The editors had no shortage of footage to experiment with during the process: Mandel is known for experimenting on the set and delivering plenty of options — or challenges — to the editing team.
“Dave Mandel tries things on the set,” Nygard said. “He tries a lot of jokes, complicated angles, and challenging ideas, and then we figure it out.” Mandel and director of photography Steven Meizler often delivered scenes covered with inventive, aggressively styled, and over-the-top camera angles. “We’ve got to find the solution even though we maybe don’t have the coverage that we wish we had or Dave wishes he had,” Nygard said. “He will work at it until he finds a solution, and it’s not easy. But it’s really rewarding when you get there.”
Sometimes, problems were presented by Mandel’s preference for one-ers with Harrelson and Theroux, two very different actors who work at different speeds.
“Justin is a very precise actor and he comes in very planned with an agenda of his own,” Cooper said. “Woody — in a very interesting way, because he comes from comedy but he’s become a great dramatic actor — kind of just feels it and goes with his instincts.” Consequently, one take might be Harrelson’s strongest while another might be Theroux’s. “In the editing room, even though Take 7 might have been circled, you realize you need to cut away halfway through because of a flub or a bad pause or something that wasn’t apparent on the set,” Rasch said. “Now you start doing editorial tricks to try to shorten the scene or get in later.” Sometimes rewriting was done via loop lines and ADR.
“David Mandel once said to me that editing is like bending metal with your hands,” Nygard said. “You can’t do it, but you have to do it. You keep squeezing these scenes, and squeezing and shaping, until you get it where you need it to be.”
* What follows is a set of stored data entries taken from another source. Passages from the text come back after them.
-- ==== Sys2Proof/Word.lean ====
section
/-! DEFINITION. The word types of the machine (spec/10_state.md R20, R35): bytes for registers and memory cells, 16-bit words for `I`, `PC`, stack slots and instructions, 12-bit addresses for the NNN field. -/

namespace Sys2Proof

/-- A memory cell, a V or FLAG register, DT or ST (R20): 8 bits, truncated modulo 256 (R35). -/
abbrev Byte := BitVec 8

/-- `I`, `PC`, a stack slot or an instruction word (R20, R90): 16 bits, truncated modulo 65536 (R35). -/
abbrev Word := BitVec 16

/-- The NNN field (R91): a 12-bit address, zero-extended to 16 bits where it is used (R93). -/
abbrev Addr := BitVec 12

/-- A register, flag register or key number (R21, R30, R93): 0 to 15, all of them valid. -/
abbrev Reg := Fin 16

end Sys2Proof
end

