-- ==== Sys2Proof/Decode.lean ====
section
/-! DEFINITION. Decoding and encoding (spec/30_encoding.md): the fields of a word, the decode procedure of R94, the opcode map of R95 as a table of masks, the encoder, and the two numberings of an instruction's bits. -/

namespace Sys2Proof

/-- The high byte of a word: the byte at the lower address of an instruction (R64). -/
def hiByte (w : Word) : Byte := w.extractLsb' 8 8

/-- The low byte of a word: the byte at the higher address of an instruction (R64). -/
def loByte (w : Word) : Byte := w.extractLsb' 0 8

/-- The bytes of an instruction word in the order of their addresses: big-endian (R64, R90). -/
def wordBytes (w : Word) : List Byte := [hiByte w, loByte w]

/-- `F = op[15:12]`, the family (R91). -/
def fieldF (op : Word) : BitVec 4 := op.extractLsb' 12 4

/-- `X = op[11:8]` (R91). -/
def fieldX (op : Word) : Reg := (op.extractLsb' 8 4).toFin

/-- `Y = op[7:4]` (R91). -/
def fieldY (op : Word) : Reg := (op.extractLsb' 4 4).toFin

/-- `N = op[3:0]` (R91). -/
def fieldN (op : Word) : BitVec 4 := op.extractLsb' 0 4

/-- `NN = op[7:0]` (R91). -/
def fieldNN (op : Word) : Byte := op.extractLsb' 0 8

/-- `NNN = op[11:0]` (R91). -/
def fieldNNN (op : Word) : Addr := op.extractLsb' 0 12

/-- Why the decoder gives no instruction. -/
inductive Reject where
  /-- The word matches no row of the opcode map (R96). -/
  | invalidOpcode (op : Word)
  /-- Fewer than the two bytes of an instruction (R90); a fetch never meets this. -/
  | truncated (available : Nat)
  deriving DecidableEq, Repr

/-- Family 0: the sub-code is the low 12 bits, all of them examined (R97, log entry 9). -/
def decodeFamily0 (op : Word) : Except Reject Instr :=
  if fieldNNN op = 0x000#12 then .ok .nop
  else if fieldNNN op = 0x0E0#12 then .ok .cls
  else if fieldNNN op = 0x0EE#12 then .ok .ret
  else .error (.invalidOpcode op)

/-- Family 8: the sub-code is the low nibble (R94, R96). -/
def decodeFamily8 (op : Word) : Except Reject Instr :=
  if fieldN op = 0x0#4 then .ok (.ldReg (fieldX op) (fieldY op))
  else if fieldN op = 0x1#4 then .ok (.orReg (fieldX op) (fieldY op))
  else if fieldN op = 0x2#4 then .ok (.andReg (fieldX op) (fieldY op))
  else if fieldN op = 0x3#4 then .ok (.xorReg (fieldX op) (fieldY op))
  else if fieldN op = 0x4#4 then .ok (.addReg (fieldX op) (fieldY op))
  else if fieldN op = 0x5#4 then .ok (.subReg (fieldX op) (fieldY op))
  else if fieldN op = 0x6#4 then .ok (.shrReg (fieldX op) (fieldY op))
  else if fieldN op = 0x7#4 then .ok (.subnReg (fieldX op) (fieldY op))
  else if fieldN op = 0xE#4 then .ok (.shlReg (fieldX op) (fieldY op))
  else .error (.invalidOpcode op)

/-- Family E: the sub-code is the low byte (R94, R96). -/
def decodeFamilyE (op : Word) : Except Reject Instr :=
  if fieldNN op = 0x9E#8 then .ok (.skp (fieldX op))
  else if fieldNN op = 0xA1#8 then .ok (.sknp (fieldX op))
  else .error (.invalidOpcode op)

/-- Family F: the sub-code is the low byte (R94, R96). -/
def decodeFamilyF (op : Word) : Except Reject Instr :=
  if fieldNN op = 0x07#8 then .ok (.ldVDt (fieldX op))
  else if fieldNN op = 0x0A#8 then .ok (.ldVKey (fieldX op))
  else if fieldNN op = 0x15#8 then .ok (.ldDtV (fieldX op))
  else if fieldNN op = 0x18#8 then .ok (.ldStV (fieldX op))
  else if fieldNN op = 0x1E#8 then .ok (.addI (fieldX op))
  else if fieldNN op = 0x29#8 then .ok (.ldFont (fieldX op))
  else if fieldNN op = 0x33#8 then .ok (.ldBcd (fieldX op))
  else if fieldNN op = 0x55#8 then .ok (.storeRegs (fieldX op))
  else if fieldNN op = 0x65#8 then .ok (.loadRegs (fieldX op))
  else if fieldNN op = 0x75#8 then .ok (.saveFlags (fieldX op))
  else if fieldNN op = 0x85#8 then .ok (.restoreFlags (fieldX op))
  else .error (.invalidOpcode op)

/-- Families 5 and 9: the low nibble must be 0 (R94, R96). -/
def decodeNibbleZero (i : Instr) (op : Word) : Except Reject Instr :=
  if fieldN op = 0x0#4 then .ok i else .error (.invalidOpcode op)

/-- The decode procedure of R94, total on all 65536 words: the family nibble first, then the sub-code
of the families that have one. -/
def decode (op : Word) : Except Reject Instr :=
  if fieldF op = 0x0#4 then decodeFamily0 op
  else if fieldF op = 0x1#4 then .ok (.jp (fieldNNN op))
  else if fieldF op = 0x2#4 then .ok (.call (fieldNNN op))
  else if fieldF op = 0x3#4 then .ok (.seImm (fieldX op) (fieldNN op))
  else if fieldF op = 0x4#4 then .ok (.sneImm (fieldX op) (fieldNN op))
  else if fieldF op = 0x5#4 then decodeNibbleZero (.seReg (fieldX op) (fieldY op)) op
  else if fieldF op = 0x6#4 then .ok (.ldImm (fieldX op) (fieldNN op))
  else if fieldF op = 0x7#4 then .ok (.addImm (fieldX op) (fieldNN op))
  else if fieldF op = 0x8#4 then decodeFamily8 op
  else if fieldF op = 0x9#4 then decodeNibbleZero (.sneReg (fieldX op) (fieldY op)) op
  else if fieldF op = 0xA#4 then .ok (.ldI (fieldNNN op))
  else if fieldF op = 0xB#4 then .ok (.jpV0 (fieldNNN op))
  else if fieldF op = 0xC#4 then .ok (.rnd (fieldX op) (fieldNN op))
  else if fieldF op = 0xD#4 then .ok (.drw (fieldX op) (fieldY op) (fieldN op).toNat)
  else if fieldF op = 0xE#4 then decodeFamilyE op
  else decodeFamilyF op

/-- Decoding a byte sequence: the first two bytes, high byte first (R64, R90), and the bytes left over. -/
def decodeBytes : List Byte → Except Reject (Instr × List Byte)
  | hi :: lo :: rest =>
    match decode (hi ++ lo) with
    | .ok i => .ok (i, rest)
    | .error r => .error r
  | [_] => .error (.truncated 1)
  | [] => .error (.truncated 0)

/-- One row of the opcode map of R95: a word selects the row when `op & mask == value`. -/
structure Row where
  pattern : String
  mask : Word
  value : Word
  deriving DecidableEq, Repr

/-- The rows of families 0 to 7 (R95). -/
def opcodeRowsLow : List Row :=
  [ ⟨"0000", 0xFFFF#16, 0x0000#16⟩
  , ⟨"00E0", 0xFFFF#16, 0x00E0#16⟩
  , ⟨"00EE", 0xFFFF#16, 0x00EE#16⟩
  , ⟨"1NNN", 0xF000#16, 0x1000#16⟩
  , ⟨"2NNN", 0xF000#16, 0x2000#16⟩
  , ⟨"3XNN", 0xF000#16, 0x3000#16⟩
  , ⟨"4XNN", 0xF000#16, 0x4000#16⟩
  , ⟨"5XY0", 0xF00F#16, 0x5000#16⟩
  , ⟨"6XNN", 0xF000#16, 0x6000#16⟩
  , ⟨"7XNN", 0xF000#16, 0x7000#16⟩ ]

/-- The rows of families 8 to D (R95). -/
def opcodeRowsMid : List Row :=
  [ ⟨"8XY0", 0xF00F#16, 0x8000#16⟩
  , ⟨"8XY1", 0xF00F#16, 0x8001#16⟩
  , ⟨"8XY2", 0xF00F#16, 0x8002#16⟩
  , ⟨"8XY3", 0xF00F#16, 0x8003#16⟩
  , ⟨"8XY4", 0xF00F#16, 0x8004#16⟩
  , ⟨"8XY5", 0xF00F#16, 0x8005#16⟩
  , ⟨"8XY6", 0xF00F#16, 0x8006#16⟩
  , ⟨"8XY7", 0xF00F#16, 0x8007#16⟩
  , ⟨"8XYE", 0xF00F#16, 0x800E#16⟩
  , ⟨"9XY0", 0xF00F#16, 0x9000#16⟩
  , ⟨"ANNN", 0xF000#16, 0xA000#16⟩
  , ⟨"BNNN", 0xF000#16, 0xB000#16⟩
  , ⟨"CXNN", 0xF000#16, 0xC000#16⟩
  , ⟨"DXYN", 0xF000#16, 0xD000#16⟩ ]

/-- The rows of families E and F (R95). -/
def opcodeRowsHigh : List Row :=
  [ ⟨"EX9E", 0xF0FF#16, 0xE09E#16⟩
  , ⟨"EXA1", 0xF0FF#16, 0xE0A1#16⟩
  , ⟨"FX07", 0xF0FF#16, 0xF007#16⟩
  , ⟨"FX0A", 0xF0FF#16, 0xF00A#16⟩
  , ⟨"FX15", 0xF0FF#16, 0xF015#16⟩
  , ⟨"FX18", 0xF0FF#16, 0xF018#16⟩
  , ⟨"FX1E", 0xF0FF#16, 0xF01E#16⟩
  , ⟨"FX29", 0xF0FF#16, 0xF029#16⟩
  , ⟨"FX33", 0xF0FF#16, 0xF033#16⟩
  , ⟨"FX55", 0xF0FF#16, 0xF055#16⟩
  , ⟨"FX65", 0xF0FF#16, 0xF065#16⟩
  , ⟨"FX75", 0xF0FF#16, 0xF075#16⟩
  , ⟨"FX85", 0xF0FF#16, 0xF085#16⟩ ]

/-- The opcode map of R95, 37 rows. -/
def opcodeRows : List Row := opcodeRowsLow ++ opcodeRowsMid ++ opcodeRowsHigh

/-- Whether a word selects a row (R95). -/
def Row.selects (r : Row) (op : Word) : Bool := op &&& r.mask == r.value

/-- The four bits of a register number. -/
def regBits (r : Reg) : BitVec 4 := BitVec.ofFin r

/-- The word of an instruction, from the formats of R92 and the fixed bits of R95: the fields
concatenated from bit 15 down. Of a row count above 15, which no word holds, it keeps the low four bits. -/
def encode : Instr → Word
  | .nop => 0x0000#16
  | .cls => 0x00E0#16
  | .ret => 0x00EE#16
  | .jp nnn => 0x1#4 ++ nnn
  | .call nnn => 0x2#4 ++ nnn
  | .seImm x nn => 0x3#4 ++ regBits x ++ nn
  | .sneImm x nn => 0x4#4 ++ regBits x ++ nn
  | .seReg x y => 0x5#4 ++ regBits x ++ regBits y ++ 0x0#4
  | .ldImm x nn => 0x6#4 ++ regBits x ++ nn
  | .addImm x nn => 0x7#4 ++ regBits x ++ nn
  | .ldReg x y => 0x8#4 ++ regBits x ++ regBits y ++ 0x0#4
  | .orReg x y => 0x8#4 ++ regBits x ++ regBits y ++ 0x1#4
  | .andReg x y => 0x8#4 ++ regBits x ++ regBits y ++ 0x2#4
  | .xorReg x y => 0x8#4 ++ regBits x ++ regBits y ++ 0x3#4
  | .addReg x y => 0x8#4 ++ regBits x ++ regBits y ++ 0x4#4
  | .subReg x y => 0x8#4 ++ regBits x ++ regBits y ++ 0x5#4
  | .shrReg x y => 0x8#4 ++ regBits x ++ regBits y ++ 0x6#4
  | .subnReg x y => 0x8#4 ++ regBits x ++ regBits y ++ 0x7#4
  | .shlReg x y => 0x8#4 ++ regBits x ++ regBits y ++ 0xE#4
  | .sneReg x y => 0x9#4 ++ regBits x ++ regBits y ++ 0x0#4
  | .ldI nnn => 0xA#4 ++ nnn
  | .jpV0 nnn => 0xB#4 ++ nnn
  | .rnd x nn => 0xC#4 ++ regBits x ++ nn
  | .drw x y n => 0xD#4 ++ regBits x ++ regBits y ++ BitVec.ofNat 4 n
  | .skp x => 0xE#4 ++ regBits x ++ 0x9E#8
  | .sknp x => 0xE#4 ++ regBits x ++ 0xA1#8
  | .ldVDt x => 0xF#4 ++ regBits x ++ 0x07#8
  | .ldVKey x => 0xF#4 ++ regBits x ++ 0x0A#8
  | .ldDtV x => 0xF#4 ++ regBits x ++ 0x15#8
  | .ldStV x => 0xF#4 ++ regBits x ++ 0x18#8
  | .addI x => 0xF#4 ++ regBits x ++ 0x1E#8
  | .ldFont x => 0xF#4 ++ regBits x ++ 0x29#8
  | .ldBcd x => 0xF#4 ++ regBits x ++ 0x33#8
  | .storeRegs x => 0xF#4 ++ regBits x ++ 0x55#8
  | .loadRegs x => 0xF#4 ++ regBits x ++ 0x65#8
  | .saveFlags x => 0xF#4 ++ regBits x ++ 0x75#8
  | .restoreFlags x => 0xF#4 ++ regBits x ++ 0x85#8

/-- The row of the opcode map an instruction's words select (R95). -/
def Instr.row : Instr → Row
  | .nop => ⟨"0000", 0xFFFF#16, 0x0000#16⟩
  | .cls => ⟨"00E0", 0xFFFF#16, 0x00E0#16⟩
  | .ret => ⟨"00EE", 0xFFFF#16, 0x00EE#16⟩
  | .jp _ => ⟨"1NNN", 0xF000#16, 0x1000#16⟩
  | .call _ => ⟨"2NNN", 0xF000#16, 0x2000#16⟩
  | .seImm _ _ => ⟨"3XNN", 0xF000#16, 0x3000#16⟩
  | .sneImm _ _ => ⟨"4XNN", 0xF000#16, 0x4000#16⟩
  | .seReg _ _ => ⟨"5XY0", 0xF00F#16, 0x5000#16⟩
  | .ldImm _ _ => ⟨"6XNN", 0xF000#16, 0x6000#16⟩
  | .addImm _ _ => ⟨"7XNN", 0xF000#16, 0x7000#16⟩
  | .ldReg _ _ => ⟨"8XY0", 0xF00F#16, 0x8000#16⟩
  | .orReg _ _ => ⟨"8XY1", 0xF00F#16, 0x8001#16⟩
  | .andReg _ _ => ⟨"8XY2", 0xF00F#16, 0x8002#16⟩
  | .xorReg _ _ => ⟨"8XY3", 0xF00F#16, 0x8003#16⟩
  | .addReg _ _ => ⟨"8XY4", 0xF00F#16, 0x8004#16⟩
  | .subReg _ _ => ⟨"8XY5", 0xF00F#16, 0x8005#16⟩
  | .shrReg _ _ => ⟨"8XY6", 0xF00F#16, 0x8006#16⟩
  | .subnReg _ _ => ⟨"8XY7", 0xF00F#16, 0x8007#16⟩
  | .shlReg _ _ => ⟨"8XYE", 0xF00F#16, 0x800E#16⟩
  | .sneReg _ _ => ⟨"9XY0", 0xF00F#16, 0x9000#16⟩
  | .ldI _ => ⟨"ANNN", 0xF000#16, 0xA000#16⟩
  | .jpV0 _ => ⟨"BNNN", 0xF000#16, 0xB000#16⟩
  | .rnd _ _ => ⟨"CXNN", 0xF000#16, 0xC000#16⟩
  | .drw _ _ _ => ⟨"DXYN", 0xF000#16, 0xD000#16⟩
  | .skp _ => ⟨"EX9E", 0xF0FF#16, 0xE09E#16⟩
  | .sknp _ => ⟨"EXA1", 0xF0FF#16, 0xE0A1#16⟩
  | .ldVDt _ => ⟨"FX07", 0xF0FF#16, 0xF007#16⟩
  | .ldVKey _ => ⟨"FX0A", 0xF0FF#16, 0xF00A#16⟩
  | .ldDtV _ => ⟨"FX15", 0xF0FF#16, 0xF015#16⟩
  | .ldStV _ => ⟨"FX18", 0xF0FF#16, 0xF018#16⟩
  | .addI _ => ⟨"FX1E", 0xF0FF#16, 0xF01E#16⟩
  | .ldFont _ => ⟨"FX29", 0xF0FF#16, 0xF029#16⟩
  | .ldBcd _ => ⟨"FX33", 0xF0FF#16, 0xF033#16⟩
  | .storeRegs _ => ⟨"FX55", 0xF0FF#16, 0xF055#16⟩
  | .loadRegs _ => ⟨"FX65", 0xF0FF#16, 0xF065#16⟩
  | .saveFlags _ => ⟨"FX75", 0xF0FF#16, 0xF075#16⟩
  | .restoreFlags _ => ⟨"FX85", 0xF0FF#16, 0xF085#16⟩

/-- The bytes, as memory holds them, of an instruction whose bits are `w` numbered as
spec/opcode_table.json numbers them: one 16-bit word, bit 0 its least significant bit (R91), stored
high byte first (R64). Bits from `nbits` up are 0. -/
def tableWordBytes (nbits w : Nat) : List Byte := wordBytes (BitVec.ofNat 16 (w % 2 ^ nbits))

/-- What the decoder reads from an instruction whose bits are `w`, numbered as the opcode table numbers them. -/
def decodeTableWord (nbits w : Nat) : Option Instr :=
  match decodeBytes (tableWordBytes nbits w) with
  | .ok (i, _) => some i
  | .error _ => none

end Sys2Proof
end

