-- ==== Sys2Proof/Laws/Host.lean ====
section
/-! SUPPORT. What `Reset()` and `LoadROM` do to each field, and that they keep memory canonical. -/

namespace Sys2Proof.Machine.State

variable (s : State)

/-! ### `Reset()` (R291) -/

@[simp] theorem resetMachine_v : s.resetMachine.v = Vector.replicate 16 0 := by
  simp only [resetMachine, writeBytes_v, fbClear_v]

@[simp] theorem resetMachine_flag : s.resetMachine.flag = Vector.replicate 16 0 := by
  simp only [resetMachine, writeBytes_flag, fbClear_flag]

@[simp] theorem resetMachine_i : s.resetMachine.i = 0 := by
  simp only [resetMachine, writeBytes_i, fbClear_i]

@[simp] theorem resetMachine_sp : s.resetMachine.sp = 0 := by
  simp only [resetMachine, writeBytes_sp, fbClear_sp]

@[simp] theorem resetMachine_dt : s.resetMachine.dt = 0 := by
  simp only [resetMachine, writeBytes_dt, fbClear_dt]

@[simp] theorem resetMachine_st : s.resetMachine.st = 0 := by
  simp only [resetMachine, writeBytes_st, fbClear_st]

@[simp] theorem resetMachine_tickCounter : s.resetMachine.tickCounter = 0 := by
  simp only [resetMachine, writeBytes_tickCounter, fbClear_tickCounter]

@[simp] theorem resetMachine_pc : s.resetMachine.pc = s.pc := by
  simp only [resetMachine, writeBytes_pc, fbClear_pc]

@[simp] theorem resetMachine_keyState : s.resetMachine.keyState = s.keyState := by
  simp only [resetMachine, writeBytes_keyState, fbClear_keyState]

@[simp] theorem resetMachine_romLoaded : s.resetMachine.romLoaded = s.romLoaded := by
  simp only [resetMachine, writeBytes_romLoaded, fbClear_romLoaded]

@[simp] theorem resetMachine_romSize : s.resetMachine.romSize = s.romSize := by
  simp only [resetMachine, writeBytes_romSize, fbClear_romSize]

@[simp] theorem resetMachine_fbDetached : s.resetMachine.fbDetached = s.fbDetached := by
  simp only [resetMachine, writeBytes_fbDetached, fbClear_fbDetached]

@[simp] theorem resetMachine_params : s.resetMachine.params = s.params := by
  simp only [resetMachine, writeBytes_params, fbClear_params]

@[simp] theorem resetMachine_draws : s.resetMachine.draws = s.draws := by
  simp only [resetMachine, writeBytes_draws, fbClear_draws]

@[simp] theorem resetMachine_reply : s.resetMachine.reply = s.reply := by
  simp only [resetMachine, writeBytes_reply, fbClear_reply]

/-- The detached buffer after `Reset()`: blank when detached, as it was when attached. -/
theorem resetMachine_dfb : s.resetMachine.dfb = if s.fbDetached then blankDfb else s.dfb := by
  unfold resetMachine fbClear
  dsimp only
  split <;> rfl

theorem resetMachine_wf (h : s.memory.wf = true) : s.resetMachine.memory.wf = true := by
  simp only [resetMachine, writeBytes_memory]
  refine Memory.wf_writeList _ _ _ (fbClear_wf _ ?_)
  exact h

theorem resetUnlessFirst_wf (h : s.memory.wf = true) : s.resetUnlessFirst.memory.wf = true := by
  unfold resetUnlessFirst
  split
  · exact s.resetMachine_wf h
  · exact h

/-! ### `LoadROM` (R292) -/

theorem oversized_iff (len : Nat) : oversized len = true ↔ 0xF00 ≤ 0x200 + len := by
  simp [oversized]

/-- A ROM that is copied: the program bytes over the state of before, after `Reset()` on a later load. -/
theorem loadRom_copied (bs : List Byte) (h : oversized bs.length = false) :
    s.loadRom bs = ({ s.resetUnlessFirst with
      romLoaded := true, romSize := bs.length, reply := .ready } : State).writeBytes Config.entryBase bs := by
  simp [loadRom, h]

/-- An oversized ROM: the detached buffer, blank, and memory as it was. -/
theorem loadRom_oversized (bs : List Byte) (h : oversized bs.length = true) :
    s.loadRom bs = { s.resetUnlessFirst with
      romLoaded := true, romSize := bs.length, reply := .ready, fbDetached := true, dfb := blankDfb } := by
  simp [loadRom, h]

/-- A ROM load ends a pending error (R270). -/
@[simp] theorem loadRom_reply (bs : List Byte) : (s.loadRom bs).reply = .ready := by
  unfold loadRom
  dsimp only
  split <;> rfl

theorem loadRom_wf (bs : List Byte) (h : s.memory.wf = true) : (s.loadRom bs).memory.wf = true := by
  cases ho : oversized bs.length with
  | false => rw [loadRom_copied s bs ho]; exact Memory.wf_writeList _ _ _ (s.resetUnlessFirst_wf h)
  | true => rw [loadRom_oversized s bs ho]; exact s.resetUnlessFirst_wf h

end Sys2Proof.Machine.State
end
Maybe the same analogy applies to the series as a whole: Whether from distant memories of the Watergate TV hearings, or a more recent viewing of “All the President’s Men,” many viewers will have their minds made up about the scandal. But “White House Plumbers” seeks to explain, not excuse, the psychology of two men central to the scheme, Hunt and Liddy.
“The show wasn’t trying to elicit sympathy for these guys, or try to get you on their side, because their political positions and their ethical perspectives obviously weren’t great,” Fefferman said. “But we at least wanted to show that there was a human side that influenced how they behaved and the choices that were made.”
“Antagonists are just as real as protagonists,” Nygard said. “They have families and lives.”